Migration and International Dialogue TIG

By James Phillips

The Topical Interest Group on Migration (Migration and International Dialogue) of the Society for Applied Anthropology is concerned with the politicization of migrants, immigrants, and refugees, and the institutions that deal with migration. Politicization is a serious concern not only for applied anthropologists who engage in migration issues and situations, but also for the larger field of applied anthropology.

Politicization involves turning the migrant, the immigrant, the asylum seeker into a resource, an object, or a commodity to be used for political gain rather than a subject, a self-acting agent. Politicization ignores, trivializes, or uses the migrant’s own agenda to objectify the migrant and the act of migration for a political purpose. Politicization imposes definitions and identities on migrants, and may impute fictitious or distorted motives, characteristics, and powers to migrants.

Governments, NGOs, international organizations, social institutions, and even migrants themselves can engage in politicization. When migrants engage in politicization, it is often in response to the actions of governments or institutions that define migrants in certain ways. 

Politicization manipulates migrant identities and the age-old dualities of seeing the immigrant as either a victim or a threat, and immigration as either a matter of human rights and humanitarian concern or as a matter of geopolitical gain or loss.

Politicization is not a new phenomenon, but its character has changed somewhat in recent decades to the present. Although humans have always migrated, the rise of empires as sociopolitical entities and models of human organization has been, especially in modern times, a major source of migrations, voluntary and forced, and of the politicization of migration. Central to this process has been the othering of the migrant, achieved through regimes of racial differentiation, ethnic identity, class distinctions, health status, religion, gender, or the use of legal constructions such as citizenship. An array of both legitimate and fictional concerns have been employed to sort those considered worthy from those seen as unworthy. In particular, the criminalization of migrants (as lawbreakers) is a widespread tactic that often begins in the migrants homeland and continues through every successive step of the migrant’s journey.

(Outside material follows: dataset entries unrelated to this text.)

-- ==== Sys2Proof/Machine/Decoders.lean ====
section
/-! DEFINITION. The Field Decoder: bytes from cells (R62 to R64, R81), sync and marks (R69 to R71), headers (R72 to R75), data
fields and checks (R76 to R79), reverse blocks (R80 to R82), truncation (R83 to R85), readings and tallies (R86 to R88). -/

namespace Sys2Proof.Machine

/-! ## Bytes from cells -/

/-- Bits as a number, the first the most significant. -/
def bitsToNat (bits : List Bool) : Nat := bits.foldl (fun a b => 2 * a + b.toNat) 0

/-- The eight bits of a byte, the most significant first. -/
def byteBits (b : Byte) : List Bool := (List.range 8).map (fun k => b.getMsbD k)

/-- A byte with its bits reversed. -/
def reverseByte (b : Byte) : Byte := BitVec.ofNat 8 (bitsToNat (byteBits b).reverse)

/-- The entries of a list at every second place, from the first. -/
def everySecond {α : Type} : List α → List α
  | [] => []
  | [x] => [x]
  | x :: _ :: l => x :: everySecond l

/-- The least quality of cells, at most 4 (R64). -/
def leastQuality (cells : List Cell) : Nat := cells.foldl (fun a c => min a c.quality) 4

/-- A group of five cells, in recording order, looked up in the GCR table: the nibble and the group's least quality, or
nibble 0 with quality 0 (R63). -/
def gcrGroup (p : Profile) (cells : List Cell) : Nat × Nat :=
  match p.gcrTable.findIdx? (fun c => c.toNat == bitsToNat (cells.map (·.value))) with
  | some v => (v, leastQuality cells)
  | none => (0, 0)

/-- The bit order of the medium undone (R8). -/
def normalise (p : Profile) (b : Byte) : Byte :=
  match p.bitOrder with
  | .msbFirst => b
  | .lsbFirst => reverseByte b

/-- The byte of a forward byte's cells, with its confidence (R62, R63, R64). -/
def forwardByte (p : Profile) (cells : List Cell) : Deposit :=
  match p.encoding with
  | .gcr =>
    let hi := gcrGroup p (cells.take 5)
    let lo := gcrGroup p (cells.drop 5)
    { byte := normalise p (BitVec.ofNat 8 (16 * hi.1 + lo.1)), confidence := min hi.2 lo.2 }
  | .fm | .mfm =>
    { byte := normalise p (BitVec.ofNat 8 (bitsToNat (everySecond ((cells.drop 1).map (·.value)))))
      confidence := leastQuality cells }

/-- The byte of a reverse byte's cells, as it was recorded (R81). -/
def reverseBlockByte (p : Profile) (cells : List Cell) : Deposit :=
  match p.encoding with
  | .gcr =>
    let lo := gcrGroup p (cells.take 5).reverse
    let hi := gcrGroup p (cells.drop 5).reverse
    { byte := normalise p (BitVec.ofNat 8 (16 * hi.1 + lo.1)), confidence := min hi.2 lo.2 }
  | .fm | .mfm =>
    { byte := normalise p (reverseByte (BitVec.ofNat 8 (bitsToNat (everySecond (cells.map (·.value))))))
      confidence := leastQuality cells }

/-! ## Header fields (R74) -/

/-- A header field's value; `none` where the field is absent. -/
def fieldValue (f : FieldDesc) (header : List Byte) : Option Nat :=
  if f.width = 0 then none
  else
    let bits := header.flatMap byteBits
    if f.swap then
      let span := (bits.drop f.offset).take 16
      some (bitsToNat ((span.drop 8 ++ span.take 8).take f.width))
    else some (bitsToNat ((bits.drop f.offset).take f.width))

/-! ## What the decoder works by -/

/-- What a decoder works by in a pass: the profile, the volume context, and the channel's sector counter (R35). -/
structure DecoderEnv where
  profile : Profile
  volume : Nat
  sectorCounter : Nat

/-- Header bytes and header check bytes that stand inside a data field: those of a cartridge block (R77). -/
def headerSpan (p : Profile) : Nat :=
  match p.medium with
  | .cartridge => p.headerLength + headerCheckBytes p
  | .floppySoft => 0
  | .floppyHard => 0

/-- The position of the first data byte in the block buffer. -/
def dataStart (p : Profile) : Nat := 1 + headerSpan p

/-- The bytes of a whole data field, mark and check included; B on a cartridge (R77). -/
def blockLength (p : Profile) : Nat := dataStart p + p.dataLength + checkBytes p

/-- The data gap limit in cells (R75). -/
def gapLimit (p : Profile) : Nat := p.dataGapLimit * cellsPerByte p.encoding

/-- The cylinder (lane) and head of a track (R4). -/
def placeOf (p : Profile) (track : Nat) : Nat × Nat := (track / p.heads, track - p.heads * (track / p.heads))

/-! ## Header tests (R72, R73) -/

/-- What the tests of a header come to. -/
inductive HeaderTest where
  | badHeader | wrongTrack | outOfGeometry
  | accepted (h : HeldIdentity)
  deriving DecidableEq, Repr

/-- Whether a present field differs from the value expected of it. -/
def fieldDiffers (v : Option Nat) (expected : Nat) : Bool :=
  match v with
  | none => false
  | some n => decide (n ≠ expected)

/-- The logical sector of a SECTOR value; `none` outside the track (R73). -/
def logicalSector (p : Profile) (v : Nat) : Option Nat :=
  if v < p.sectorBase ∨ p.sectors ≤ v - p.sectorBase then none else some (v - p.sectorBase)

/-- The tests of R73 on the mark byte, the header bytes and the header check bytes, in order. -/
def testHeader (p : Profile) (track : Nat) (bytes : List Byte) : HeaderTest :=
  let covered := bytes.take (1 + p.headerLength)
  let header := covered.drop 1
  let recorded := bigEndian ((bytes.drop (1 + p.headerLength)).take (headerCheckBytes p))
  let place := placeOf p track
  let cyl := fieldValue p.cylField header
  let head := fieldValue p.headField header
  if p.headerCheck ∧ mediumCheck p covered ≠ recorded then .badHeader
  else if fieldDiffers cyl place.1 ∨ fieldDiffers head place.2 then .wrongTrack
  else
    match fieldValue p.sectorField header with
    | none => .accepted { sector := none, cyl := cyl, head := head }
    | some v =>
      match logicalSector p v with
      | none => .outOfGeometry
      | some n => .accepted { sector := some n, cyl := cyl, head := head }

/-! ## Tallies (R88) -/

/-- One more, saturating at 65535. -/
def bump (n : Nat) : Nat := satAdd 65535 n 1

/-- The tally a header test raises (R73, R88). -/
def Tallies.countHeader (t : Tallies) : HeaderTest → Tallies
  | .badHeader => { t with badHeader := bump t.badHeader }
  | .wrongTrack => { t with wrongTrack := bump t.wrongTrack }
  | .outOfGeometry => { t with outOfGeometry := bump t.outOfGeometry }
  | .accepted _ => { t with goodHeaders := bump t.goodHeaders }

/-- One more orphan. -/
def Tallies.countOrphan (t : Tallies) : Tallies := { t with orphans := bump t.orphans }

/-- One more MISPLACED field. -/
def Tallies.countMisplaced (t : Tallies) : Tallies := { t with misplaced := bump t.misplaced }

/-! ## Pass start (R68) -/

def Decoder.startPass (d : Decoder) (direction : Direction) (track passNumber : Nat) : Decoder :=
  { d with
    state := .hunt, direction := direction, track := track, passNumber := passNumber
    recent := [], assembly := [], syncRun := 0, sinceSync := 0
    heldIdentity := none, rejectedWindow := none, gapCount := 0
    block := [], tallies := .zero, intervals := 0, lastViolation := none }

/-! ## Common moves -/

/-- A cell taken joins the recent cells, and counts since the last sync occurrence. -/
def Decoder.push (d : Decoder) (c : Cell) : Decoder :=
  { d with recent := (c.value :: d.recent).take 32, sinceSync := min 33 (d.sinceSync + 1) }

/-- Back to HUNT with the sync run at 0, no identity held and nothing in the buffer, which the header or field that ends here
uses no further: DEDUCED (notes/assumptions/32.md). -/
def Decoder.toHunt (d : Decoder) : Decoder :=
  { d with state := .hunt, syncRun := 0, assembly := [], heldIdentity := none, block := [] }

/-- To MARK, with nothing collected. -/
def Decoder.toMark (d : Decoder) : Decoder := { d with state := .mark, assembly := [] }

/-- The sync run after the latest cell, and whether it has reached the repeat minimum (R69). -/
def Decoder.syncStep (d : Decoder) (p : Profile) : Decoder × Bool :=
  if d.recent.take p.syncLength = (patternCells p.syncPattern p.syncLength).reverse then
    let run := if 0 < d.syncRun ∧ d.sinceSync = p.syncLength then min 4 (d.syncRun + 1) else 1
    ({ d with syncRun := run, sinceSync := 0 }, decide (p.syncRepeat ≤ run))
  else if p.syncLength ≤ d.sinceSync then ({ d with syncRun := 0 }, false)
  else (d, false)

/-- A cell of a data or data check byte counted for its field (R86). -/
def Decoder.countInterval (d : Decoder) (c : Cell) : Decoder :=
  match c.kind with
  | .normal => d
  | .clamped => { d with clamped := true }
  | .violation =>
    if d.lastViolation = some c.interval then d
    else { d with violations := satAdd 255 d.violations 1, lastViolation := some c.interval }

/-- The cell counted when it belongs to a data or data check position. -/
def Decoder.countAt (d : Decoder) (p : Profile) (c : Cell) : Decoder :=
  if (dataStart p : Int) ≤ d.cursor then d.countInterval c else d

/-! ## Readings (R84, R87) -/

/-- The first `n` of a list, with `x` for what is missing. -/
def padTo {α : Type} (x : α) (n : Nat) (l : List α) : List α := l.take n ++ List.replicate (n - l.length) x

/-- The reading of a field, from the deposits in forward order: what was not deposited is 0 with confidence 0. -/
def Decoder.readingOf (d : Decoder) (e : DecoderEnv) (deposits : List Deposit) (sector : Nat) (truncated : Bool) : Reading :=
  let p := e.profile
  let mark := (deposits.map (·.byte)).headD 0
  let body := padTo { byte := 0, confidence := 0 } p.dataLength (deposits.drop (dataStart p))
  let data := body.map (·.byte)
  let check := padTo 0 (checkBytes p) ((deposits.drop (dataStart p + p.dataLength)).map (·.byte))
  { volume := e.volume
    sector := d.track * p.sectors + sector
    passNumber := d.passNumber
    markClass := d.markClass
    data := data
    confidences := body.map (·.confidence)
    checkOk := !truncated && decide (mediumCheck p (mark :: data) = bigEndian check)
    truncated := truncated
    clamped := d.clamped
    violations := d.violations
    markByte := mark
    recordedCheck := bigEndian check }

/-- The end of a data field, whole or truncated: a reading, an orphan, or nothing for a MISPLACED field (R76, R79, R84). -/
def Decoder.closeField (d : Decoder) (e : DecoderEnv) (deposits : List Deposit) (truncated : Bool) :
    Decoder × Option Reading :=
  match d.identity with
  | .sector n => (d.toHunt, some (d.readingOf e deposits n truncated))
  | .orphan => ({ d with tallies := d.tallies.countOrphan }.toHunt, none)
  | .misplaced => (d.toHunt, none)

/-! ## Marks (R70, R71) -/

/-- The class of a mark byte (R6): `none` for no class, `some none` for HEADER. -/
def classifyMark (p : Profile) (b : Byte) : Option (Option MarkClass) :=
  if p.headerMark.fits b then some none
  else if p.dataMark.fits b then some (some .data)
  else if p.deletedMark.fits b then some (some .deleted)
  else none

/-- The identity a DATA or DELETED mark's field takes (R71, R75, R78).  A held identity whose mark lies beyond the gap limit
has been dropped. -/
def fieldIdentityOf (p : Profile) (d : Decoder) : FieldIdentity :=
  let held := if d.markGap ≤ gapLimit p then d.heldIdentity else none
  match p.medium with
  | .cartridge => .orphan
  | .floppySoft =>
    match held with
    | some { sector := some n, .. } => .sector n
    | some { sector := none, .. } => .orphan
    | none => .orphan
  | .floppyHard =>
    match held with
    | some { sector := some n, .. } => if n = d.markCounter then .sector d.markCounter else .misplaced
    | some { sector := none, .. } => .sector d.markCounter
    | none => if d.rejectedWindow = some d.markCounter then .orphan else .sector d.markCounter

/-- The mark byte put at position 0 of an emptied block buffer (R71).  DEDUCED (notes/assumptions/30.md): the identity held until
now is held no longer, for the field has taken it. -/
def Decoder.openBlock (d : Decoder) (mark : Deposit) : Decoder :=
  { d with heldIdentity := none, assembly := [], block := [mark], cursor := 1 }

/-- DATA entered (R71); a field found MISPLACED is counted at once (R78). -/
def Decoder.enterData (d : Decoder) (p : Profile) (mark : Deposit) (cls : MarkClass) : Decoder :=
  let identity := fieldIdentityOf p d
  let opened := d.openBlock mark
  { opened with
    state := .data, markClass := cls, identity := identity
    violations := 0, clamped := false, lastViolation := none
    tallies := match identity with
      | .misplaced => d.tallies.countMisplaced
      | .orphan => d.tallies
      | .sector _ => d.tallies }
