/-- A fault of any code (R44).  A capture that has already ended is a completed pass (R43). -/
def State.fault (s : State) (ch : Chan) (code : FaultCode) : State :=
  let c := (s.channel ch).finishCompletion
  let track := c.pass.map (·.order.track)
  let d := c.faulted (s.chanProfile ch) code
  let t := ((s.putChannel ch d).answerRecal c.recal .recalFailed (b1 (faultByte code))).notify ch .fault
    (faultPayload ch code c.state track d.faultCount)
  if track.isSome then t else t.tellPlanner ch (.fault code)

/-! ## Media changes (R45, R46) -/

/-- The channel after a media change that puts it in IDLE. -/
def Channel.mediaIdle (c : Channel) : Channel :=
  { c with
    state := .idle, positionKnown := false, tapeEnd := .none, holdTimer := none, stageTimer := none, recal := none
    recalStage := none }

/-- A media change on a channel with a mounted volume (R45).  The tell of step 4 follows a cut report's halt and then changes
nothing (R139), so it is made here where no pass was cut. -/
def State.mediaWithVolume (s : State) (ch : Chan) (v : Volume) : State :=
  let c := (s.channel ch).finishCompletion
  let d := ((c.cutPass (s.chanProfile ch) .media .none).dropHeld .media .none).mediaIdle
  let t := ((s.putChannel ch d).answerRecal c.recal .aborted []).setVolume ch (some { v with mediaGone := true })
  let u := if c.pass.isSome then t else t.tellPlanner ch .mediaGone
  u.notify ch .media (b1 ch.val ++ b1 (chanStateByte c.state))

/-- A media change on a channel with no volume (R46). -/
def State.mediaNoVolume (s : State) (ch : Chan) : State :=
  let c := s.channel ch
  let d := { c with mediaSeen := true }
  if c.state = .idle ∧ c.recal = none then s.putChannel ch d
  else (s.putChannel ch d.mediaIdle).answerRecal c.recal .aborted []

/-- A media change taken (R45, R46): not in ABSENT; after the sense where the channel is being probed (R23). -/
def State.takeMedia (s : State) (ch : Chan) : State :=
  let c := s.channel ch
  match c.probe with
  | some b => s.putChannel ch { c with probe := some { b with deferred := b.deferred ++ [.media] } }
  | none =>
    if c.state = .absent then s
    else
      match s.volume ch with
      | some v => s.mediaWithVolume ch v
      | none => s.mediaNoVolume ch

/-! ## Pins and timers -/

/-- The pins of a channel take new levels. -/
def State.pins (s : State) (ch : Chan) (lines : Lines) : State :=
  s.putChannel ch { s.channel ch with inputs := lines }

/-- The state's timer has expired: the channel as its rule finds it. -/
def Channel.expired (c : Channel) : Channel := { c with stageTimer := none }

/-- The spin-up timer expires (R27). -/
def State.spinupExpires (s : State) (ch : Chan) : State :=
  let c := (s.channel ch).expired
  if ¬ c.inputs.ready then s.fault ch .notReady
  else if c.recal.isSome then s.startRecal ch c
  else
    match c.pass with
    | some a => s.putChannel ch (c.beginStages (s.chanProfile ch) a)
    | none => s.putChannel ch c.enterHolding

/-- A recalibration's pulse falls due (R28, R29). -/
def State.recalPulseFalls (s : State) (ch : Chan) (issued : Nat) : State :=
  let c := s.channel ch
  if c.atOrigin then s.recalEnds ch c
  else if recalLimit c.kind ≤ issued then s.fault ch .recalFailed
  else s.putChannel ch (c.recalPulse (s.recalProfile ch c) issued)

/-- The rewind of a recalibration reaches BOT (R29). -/
def State.rewindEnds (s : State) (ch : Chan) : State :=
  let c := { (s.channel ch).expired with
    tapeEnd := .bot, recalStage := some { rewinding := false, pulses := 0 } }
  let r := c.recalSteps (s.recalProfile ch c)
  if r.2 then s.recalEnds ch r.1 else s.putChannel ch r.1

/-- States in which READY is watched (R27, R43). -/
def readyWatched : ChanState → Bool
  | .absent => false
  | .idle => false
  | .spinup => false
  | .recal => true
  | .seeking => true
  | .settling => true
  | .armed => true
  | .capturing => true
  | .winding => true
  | .holding => true
  | .faulted => false

/-- The lines with the starting marker of a pass released. -/
def releaseStart (l : Lines) : Direction → Lines
  | .forward => { l with bot := false }
  | .reverse => { l with eot := false }

/-- The lines with the far marker of a pass asserted. -/
def assertFar (l : Lines) : Direction → Lines
  | .forward => { l with eot := true }
  | .reverse => { l with bot := true }

/-- The tape end a completed pass leaves (R38). -/
def farEnd : Direction → TapeEnd
  | .forward => .eot
  | .reverse => .bot

/-- The media line after a change: CHANGE risen on a floppy, PRESENT fallen on a cartridge (R45). -/
def afterMedia (l : Lines) : StrapKind → Lines
  | .floppy => { l with change := true }
  | .cartridge => { l with present := false }

/-! ## Commands -/

/-- SPINUP_TIMER_EXPIRY (R27). -/
def execSpinupTimerExpiry (ch : Chan) (lines : Lines) (s : State) : Host.Outcome State Fault Refusal :=
  let t := s.pins ch lines
  .next (if (s.channel ch).state = .spinup then t.spinupExpires ch else t)

/-- RECAL_PULSE_DUE (R28, R29). -/
def execRecalPulseDue (ch : Chan) (lines : Lines) (s : State) : Host.Outcome State Fault Refusal :=
  let t := s.pins ch lines
  .next (match (s.channel ch).state, (s.channel ch).recalStage with
    | .recal, some { rewinding := false, pulses := n } => t.recalPulseFalls ch n
    | _, _ => t)

/-- REWIND_BOT (R29). -/
def execRewindBot (ch : Chan) (lines : Lines) (s : State) : Host.Outcome State Fault Refusal :=
  let t := s.pins ch { lines with bot := true }
  .next (match (s.channel ch).state, (s.channel ch).recalStage with
    | .recal, some { rewinding := true, .. } => t.rewindEnds ch
    | _, _ => t)

/-- REWIND_TIMER_EXPIRY (R29, R43). -/
def execRewindTimerExpiry (ch : Chan) (lines : Lines) (s : State) : Host.Outcome State Fault Refusal :=
  let t := s.pins ch lines
  .next (match (s.channel ch).state, (s.channel ch).recalStage with
    | .recal, some { rewinding := true, .. } => t.fault ch .markerLost
    | _, _ => t)

/-- SEEK_PULSE_DUE (R30). -/
def execSeekPulseDue (ch : Chan) (lines : Lines) (s : State) : Host.Outcome State Fault Refusal :=
  let t := s.pins ch lines
  .next (match (s.channel ch).state, (s.channel ch).pass with
    | .seeking, some a => t.putChannel ch ((t.channel ch).seekPulse (t.chanProfile ch) a)
    | _, _ => t)

/-- SETTLE_TIMER_EXPIRY (R31). -/
def execSettleTimerExpiry (ch : Chan) (lines : Lines) (s : State) : Host.Outcome State Fault Refusal :=
  let t := s.pins ch lines
  .next (match (s.channel ch).state, (s.channel ch).pass with
    | .settling, some a => t.putChannel ch ((t.channel ch).expired.afterSettling (t.chanProfile ch) a)
    | _, _ => t)

/-- WINDING_BOT (R32). -/
def execWindingBot (ch : Chan) (lines : Lines) (s : State) : Host.Outcome State Fault Refusal :=
  let t := s.pins ch { lines with bot := true }
  .next (match (s.channel ch).state, (s.channel ch).pass with
    | .winding, some a => t.putChannel ch ({ (t.channel ch).expired with tapeEnd := .bot }.enterArmed (t.chanProfile ch) a)
    | _, _ => t)

/-- WINDING_TIMER_EXPIRY (R32, R43). -/
def execWindingTimerExpiry (ch : Chan) (lines : Lines) (s : State) : Host.Outcome State Fault Refusal :=
  let t := s.pins ch lines
  .next (if (s.channel ch).state = .winding then t.fault ch .markerLost else t)

/-- INDEX_PULSE (R34, R35, R37), followed while MOTOR is asserted. -/
def execIndexPulse (ch : Chan) (ticks : Nat) (s : State) : Host.Outcome State Fault Refusal :=
  let c := s.channel ch
  .next (if (outputsOf c).motor then
    s.putChannel ch (c.takeIndex (s.mountedProfile ch) (s.chanProfile ch) ticks)
  else s)

/-- In ARMED, or in CAPTURING with capture going on. -/
def Channel.inCapture (c : Channel) : Bool :=
  decide (c.state = .armed) || (decide (c.state = .capturing) && !c.completing)

/-- INDEX_WATCH_EXPIRY (R37, R43). -/
def execIndexWatchExpiry (ch : Chan) (lines : Lines) (s : State) : Host.Outcome State Fault Refusal :=
  let c := s.channel ch
  let t := s.pins ch lines
  .next (if c.kind = .floppy ∧ c.inCapture then t.fault ch .indexLost else t)

/-- START_MARKER_RELEASED (R38). -/
def execStartMarkerReleased (ch : Chan) (lines : Lines) (s : State) : Host.Outcome State Fault Refusal :=
  let c := s.channel ch
  .next (match c.kind, c.state, c.pass with
    | .cartridge, .armed, some a =>
      let t := s.pins ch (releaseStart lines a.direction)
      t.putChannel ch ((t.channel ch).startCapture (t.chanProfile ch) a)
    | _, _, _ => s.pins ch lines)

/-- FAR_MARKER_ASSERTED (R38, R39). -/
def execFarMarkerAsserted (ch : Chan) (lines : Lines) (s : State) : Host.Outcome State Fault Refusal :=
  let c := s.channel ch
  .next (match c.kind, c.state, c.completing, c.pass with
    | .cartridge, .capturing, false, some a =>
      let t := s.pins ch (assertFar lines a.direction)
      t.putChannel ch ({ t.channel ch with tapeEnd := farEnd a.direction }.completePass (t.chanProfile ch) a)
    | _, _, _, _ => s.pins ch lines)

/-- MARKER_WATCH_EXPIRY (R38, R43). -/
def execMarkerWatchExpiry (ch : Chan) (lines : Lines) (s : State) : Host.Outcome State Fault Refusal :=
  let c := s.channel ch
  let t := s.pins ch lines
  .next (if c.kind = .cartridge ∧ c.inCapture then t.fault ch .markerLost else t)

/-- FLUX_TRANSITION (R36). -/
def execFluxTransition (ch : Chan) (ticks : Nat) (s : State) : Host.Outcome State Fault Refusal :=
  let c := s.channel ch
  .next (match c.pass with
    | some a => s.putChannel ch (c.takeTransition (s.chanProfile ch) a.order.volume ticks)
    | none => s)

/-- COUNTER_SATURATION (R36). -/
def execCounterSaturation (ch : Chan) (s : State) : Host.Outcome State Fault Refusal :=
  let c := s.channel ch
  .next (match c.pass with
    | some a => s.putChannel ch (c.saturateCounter (s.chanProfile ch) a.order.volume)
    | none => s)

/-- HOLD_TIMER_EXPIRY (R40). -/
def execHoldTimerExpiry (ch : Chan) (lines : Lines) (s : State) : Host.Outcome State Fault Refusal :=
  let t := s.pins ch lines
  .next (if (s.channel ch).state = .holding then
    t.putChannel ch { t.channel ch with state := .idle, holdTimer := none }
  else t)

/-- READY_FALLING (R43). -/
def execReadyFalling (ch : Chan) (lines : Lines) (s : State) : Host.Outcome State Fault Refusal :=
  let t := s.pins ch { lines with ready := false }
  .next (if readyWatched (s.channel ch).state then t.fault ch .notReady else t)

/-- MEDIA_CHANGE (R45, R46). -/
def execMediaChange (ch : Chan) (lines : Lines) (s : State) : Host.Outcome State Fault Refusal :=
  .next ((s.pins ch (afterMedia lines (s.channel ch).kind)).takeMedia ch)

/-- RECAL (R47). -/
def execRecal (tag : Byte) (payload : List Byte) (s : State) : Host.Outcome State Fault Refusal :=
  .next (s.withRequest 0x38 tag payload (fun t id => t.serveRecal id tag payload))

/-! ## What the channels hand on -/

/-- The channel without the front of what it has handed on. -/
def State.popHanded (s : State) (ch : Chan) : State :=
  s.putChannel ch { s.channel ch with handed := (s.channel ch).handed.tail }

/-- The volume context a report is for, when its order is outstanding (R137, R138). -/
def State.reportedVolume (s : State) (ch : Chan) (r : PassReport) : Option Volume :=
  (s.volume ch).filter (fun v => v.uid == r.volume && v.planner.outstanding == some r.track)

/-- PASS_END_REPORT (R137): the planner takes the report at the front. -/
def execPassEndReport (ch : Chan) (s : State) : Host.Outcome State Fault Refusal :=
  .next (match (s.channel ch).handed with
    | .report r :: _ =>
      if r.completed then
        match s.reportedVolume ch r with
        | some v => (s.popHanded ch).takeEndReport ch v r
        | none => s.popHanded ch
      else s
    | _ => s)

/-- CUT_REPORT (R138): the planner takes the report at the front. -/
def execCutReport (ch : Chan) (s : State) : Host.Outcome State Fault Refusal :=
  .next (match (s.channel ch).handed with
    | .report r :: _ =>
      if r.completed then s
      else
        match s.reportedVolume ch r with
        | some v => (s.popHanded ch).takeCutReport ch v r
        | none => s.popHanded ch
    | _ => s)

/-- The last reading of a completed pass has been acknowledged: HOLDING follows (R39). -/
def Channel.acknowledged (c : Channel) : Channel := if noReadingWaits c.handed then c.finishCompletion else c

/-- READING (R98): the Recovery Table takes the reading at the front. -/
def execReading (ch : Chan) (s : State) : Host.Outcome State Fault Refusal :=
  .next (match (s.channel ch).handed with
    | .reading x :: _ =>
      let t := (s.popHanded ch).takeReading ch x
      t.putChannel ch (t.channel ch).acknowledged
    | _ => s)

end Sys2Proof.Machine
end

The history of settler societies such as the United States has long harbored an array of fears, concerns, and prejudices that have fueled popular attitudes toward newly arriving immigrant groups, while also acknowledging the ideal of providing a hope or a refuge for those in danger or need—a contradictory set of attitudes and beliefs that has created a highly polarized context for modern immigration. The rise of the United States as an imperial power has also created conditions that have actually provoked periodic waves of emigration from various countries, especially in Latin America. European empires created similar situations in Africa, South and East Asia, and parts of the Caribbean. 

In recent decades, the world has seen a “colonization in reverse,” in which people from former colonies emigrate to the centers of empire seeking relief from oppressive conditions at home (underdevelopment, dependency, repression). Today, immigration policy in the United States and other countries is shaped by the investment needs of the corporate world and the labor market, by a foreign policy that rewards allies and punishes or embarrasses adversaries, and by national and personal political aspirations and needs. It is not shaped to any significant degree by strictly humanitarian concerns that would highlight the humanity of migrants and disregard or downplay other considerations. This gives rise to political policies that deeply affect immigration and asylum regimes. 

Labels such as “illegal” are broadly applied to rationalize what are often political purposes, with disregard for the legal status or humanity that inheres in those seeking asylum. Countries whose governments are implicated in corruption and serious violations of human rights are certified to receive foreign aid because they are deemed important political allies, even as emigration from these countries grows because of inhuman conditions. Conversely, economic sanctions regimes are applied to countries that are deemed adversaries, resulting in weakening economic conditions and massive emigration. These and other policies result in a “crisis at the border,” that becomes material for those seeking political power to wield as a weapon of fear and urgency, promising to solve this crisis by any means, including militarizing borders and ignoring or changing immigration laws and policies.

Reducing or eliminating the politicization of immigration is a complex and difficult task, but is much needed on humanitarian, legal, and ethical grounds. It is exactly the kind of task for which anthropology is suited. Since applied anthropologists who engage directly with immigrants or work in other parts of the immigration and asylum system must function within this context, they must also begin to engage openly and critically with the damaging problem of extreme politicization. How does a widespread and apparently intensifying context of politicization affect the daily work of applied anthropologists who research and/or engage with immigrant populations? What can applied anthropologists do together to mitigate or change such politicization? How can we begin to discuss, confer, and work together to confront this inhumane situation, both locally and systemically?

We share this as both a public critique and warning of the situation and an invitation to applied anthropologists and others to join together in condemning the ways in which the politicization of migration damages and creates misery, and in working to change this as we can.